[Supplied entries — start]

-- ==== Sys2Proof/Machine/Dispatch.lean ====
section
/-! DEFINITION. The meaning of each command: one arm per constructor. -/

namespace Sys2Proof.Machine
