/-- A define adds the product, its beams, its gain area and a start at a multiple of T_r; release and suspend answer
DONE_DEFERRED with the next record boundary; resume starts at the next one; the delay Clauses load (and wait for the
load), switch, swap or clear the store; gains, shifts, routes and import bindings take what the Clause names; the
query writes its report. A suspended product goes at once (log 35), and the layout of a report's bytes is free (log
10). Completes under conditions on the state and the operands alone: beamDefine, beamRelease, beamSuspend, beamResume,
beamDelayLoad, beamDelaySwitch, beamDelaySwap, beamDelayMode, beamSetGains, beamSetScale, beamSetRoute,
beamImportBind, beamQuery (R200, R206, R208, R209, R210, R211, R214, R219, R222, R228, R232). -/
def Obligations.BeamClausesComplete : Prop :=
  (∀ (src : Src) (pid : U16) (handle flags : U8) (chBase chCount beams : U16) (beamBase log2T log2Np sh shP : U8)
    (route : U32) (buf : HBuf) (data : HRead) (s : State),
      serves s (.beamDefine src pid handle flags chBase chCount beams beamBase log2T log2Np sh shP route buf data) =
        true →
    accepts (beamDefine (untake s src) src.fn (beamFields pid.toNat handle.toNat flags.toNat chBase.toNat chCount.toNat
      beams.toNat beamBase.toNat log2T.toNat log2Np.toNat sh.toNat shP.toNat) handle.toNat flags.toNat sh.toNat
        shP.toNat
      route buf data) = true →
    ∃ t, exec (.beamDefine src pid handle flags chBase chCount beams beamBase log2T log2Np sh shP route buf data) s =
      .next t ∧
      (∃ p, t.product pid.toNat = some p ∧ p.kind = .beam ∧ p.route = route ∧ p.world = worldOf src.fn ∧ p.seq = 0) ∧
      ∃ p ∈ t.frieze.prods, p.pid = pid.toNat ∧ p.beams = beams.toNat ∧ p.beamBase = beamBase.toNat ∧
        p.map = handle.toNat ∧ p.role = bits flags.toNat 0 2 ∧ p.area = p.ownArea ∧ p.start % 2 ^ log2T.toNat = 0) ∧
  (∀ (src : Src) (pid : U16) (s : State) (p : Product) (x : FzProd), serves s (.beamRelease src pid) = true →
    namedBeam (untake s src) src.fn pid.toNat = .ok (p, x) → x.stop = none → beamChained s x = false →
    exec (.beamRelease src pid) s = .next (if p.suspended then
        answered src 0x0401 (dropFrieze (untake s src) pid.toNat) (.mk' stDeferred 1 (s.intake.front % 2 ^ 64) 0 0)
      else answered src 0x0401 (stopBeam (untake s src) x true).1
        (.mk' stDeferred 1 (nextRecordBoundary s x % 2 ^ 64) 0 0))) ∧
  (∀ (src : Src) (pid : U16) (s : State) (p : Product) (x : FzProd), serves s (.beamSuspend src pid) = true →
    namedBeam (untake s src) src.fn pid.toNat = .ok (p, x) → x.stop = none → p.suspended = false →
    exec (.beamSuspend src pid) s = .next (answered src 0x0402 (stopBeam (untake s src) x false).1
        (.mk' stDeferred 1 (nextRecordBoundary s x % 2 ^ 64) 0 0))) ∧
  (∀ (src : Src) (pid : U16) (s : State), serves s (.beamResume src pid) = true →
    accepts (beamResume (untake s src) src.fn pid.toNat) = true →
    ∃ t, exec (.beamResume src pid) s = .next t ∧
      (s.pair.owedTakeovers = [] → ∃ p x, t.product pid.toNat = some p ∧ p.suspended = false ∧
        t.fzProd pid.toNat = some x ∧ x.stop = none ∧ x.start = roundUp s.intake.front x.tr)) ∧
  (∀ (src : Src) (pid first count : U16) (buf : HBuf) (data : HRead) (s : State),
    serves s (.beamDelayLoad src pid first count buf data) = true →
    accepts (delayLoad (untake s src) src.fn pid.toNat first.toNat count.toNat buf data) = true →
    ∃ t, exec (.beamDelayLoad src pid first count buf data) s = .next t ∧
      (t.qp src.fn src.qp.val).waiting.isSome = true ∧
      t.frieze.bankB = s.frieze.bankB ∧
      (∀ x, s.fzProd pid.toNat = some x → s.frieze.single = false → beamStarted s x = true →
        t.fzProd pid.toNat = some { x with loaded := true })) ∧
  (∀ (src : Src) (time tRef : U96) (s : State), serves s (.beamDelaySwitch src time tRef) = true →
    accepts (delaySwitch (untake s src) time tRef) = true →
    ∃ t, exec (.beamDelaySwitch src time tRef) s = .next t ∧
      t.frieze.switch = some { time := timeOf time, tRef := timeOf tRef,
                               counter := max (s.counterAt (timeOf time)) s.intake.front }) ∧
  (∀ (src : Src) (pid beam : U16) (buf : HBuf) (data : HRead) (s : State),
    serves s (.beamDelaySwap src pid beam buf data) = true →
    accepts (delaySwap (untake s src) src pid.toNat beam.toNat buf data) = true →
    ∃ t, exec (.beamDelaySwap src pid beam buf data) s = .next t ∧
      ∃ x, x.pid = pid.toNat ∧ x.beam = beam.toNat ∧
        if s.frieze.swap = none then t.frieze.swap = some x ∧ x.row = s.intake.front
        else t.frieze.swaps = s.frieze.swaps ++ [x] ∧ (t.qp src.fn src.qp.val).waiting.isSome = true) ∧
  (∀ (src : Src) (mode : U8) (s : State), serves s (.beamDelayMode src mode) = true →
    accepts (delayMode (untake s src) mode.toNat) = true →
    ∃ t, exec (.beamDelayMode src mode) s = .next t ∧ t.frieze.single = (mode.toNat == 1) ∧
      t.frieze.entriesA = [] ∧ t.frieze.entriesB = [] ∧ t.frieze.switch = none) ∧
  (∀ (src : Src) (pid : U16) (which : U8) (area boundary : U64) (s : State),
    serves s (.beamSetGains src pid which area boundary) = true →
    accepts (beamSetGains (untake s src) src pid.toNat which.toNat area.toNat boundary.toNat) = true →
    ∃ t, exec (.beamSetGains src pid which area boundary) s = .next t ∧
      ∃ x c, t.fzProd pid.toNat = some x ∧ x.gainChange = some c ∧ c.src = src ∧
        c.area = (if which.toNat = 0 then x.ownArea else area.toNat) ∧
        c.boundary = (if boundary.toNat = 0 then roundUp (s.counterIn 20000) 256 else boundary.toNat)) ∧
  (∀ (src : Src) (pid first count : U16) (sh shP : U8) (s : State) (x : FzProd),
    serves s (.beamSetScale src pid first count sh shP) = true →
    accepts (beamSetScale (untake s src) src.fn pid.toNat first.toNat count.toNat sh.toNat shP.toNat) = true →
    s.fzProd pid.toNat = some x →
    ∃ t, exec (.beamSetScale src pid first count sh shP) s = .next t ∧
      t.fzProd pid.toNat = some { x with newShifts := x.newShifts ++ ((span first.toNat (first.toNat + count.toNat)).map
        (fun k => (k, nextRecordBoundary s x, if x.format = 2 then shP.toNat else sh.toNat))) }) ∧
  (∀ (src : Src) (pid : U16) (route : U32) (mask : BitVec 256) (s : State),
    serves s (.beamSetRoute src pid route mask) = true →
    accepts (beamSetRoute (untake s src) src.fn pid.toNat route mask.toNat) = true →
    ∃ t, exec (.beamSetRoute src pid route mask) s = .next t ∧
      ∃ p x, t.product pid.toNat = some p ∧ p.routeChange = some { fromSeq := p.seq, route := route } ∧
        t.fzProd pid.toNat = some x ∧ x.emit = emitMask x.beams mask.toNat) ∧
  (∀ (src : Src) (pid : U16) (first : U8) (serial : U32) (remote window : U16) (s : State),
    serves s (.beamImportBind src pid first serial remote window) = true →
    accepts (importBind (untake s src) src.fn pid.toNat first.toNat serial remote.toNat window.toNat) = true →
    ∃ t, exec (.beamImportBind src pid first serial remote window) s = .next t ∧
      ∃ x i, t.fzProd pid.toNat = some x ∧ x.imp = some i ∧ i.group = first.toNat ∧ i.serial = serial ∧
        i.remote = remote.toNat ∧ i.window = window.toNat ∧ i.arrived = []) ∧
  (∀ (src : Src) (buf : HBuf) (s : State), serves s (.beamQuery src buf) = true →
    (Config.reportBytes (beamReport (untake s src) src.fn)).length ≤ buf.len.toNat →
    ∃ t, exec (.beamQuery src buf) s = .next t ∧
      .hostWrite src.fn buf.addr.toNat (Config.reportBytes (beamReport (untake s src) src.fn)) ∈ t.out)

[Supplied entries — finish]

_Problem details:_
Using the listing above, locate the lines that hold "beamDefine" and copy each one.

_Exercise answer:_
10). Completes under conditions on the state and the operands alone: beamDefine, beamRelease, beamSuspend, beamResume,
      serves s (.beamDefine src pid handle flags chBase chCount beams beamBase log2T log2Np sh shP route buf data) =
    accepts (beamDefine (untake s src) src.fn (beamFields pid.toNat handle.toNat flags.toNat chBase.toNat chCount.toNat
    ∃ t, exec (.beamDefine src pid handle flags chBase chCount beams beamBase log2T log2Np sh shP route buf data) s =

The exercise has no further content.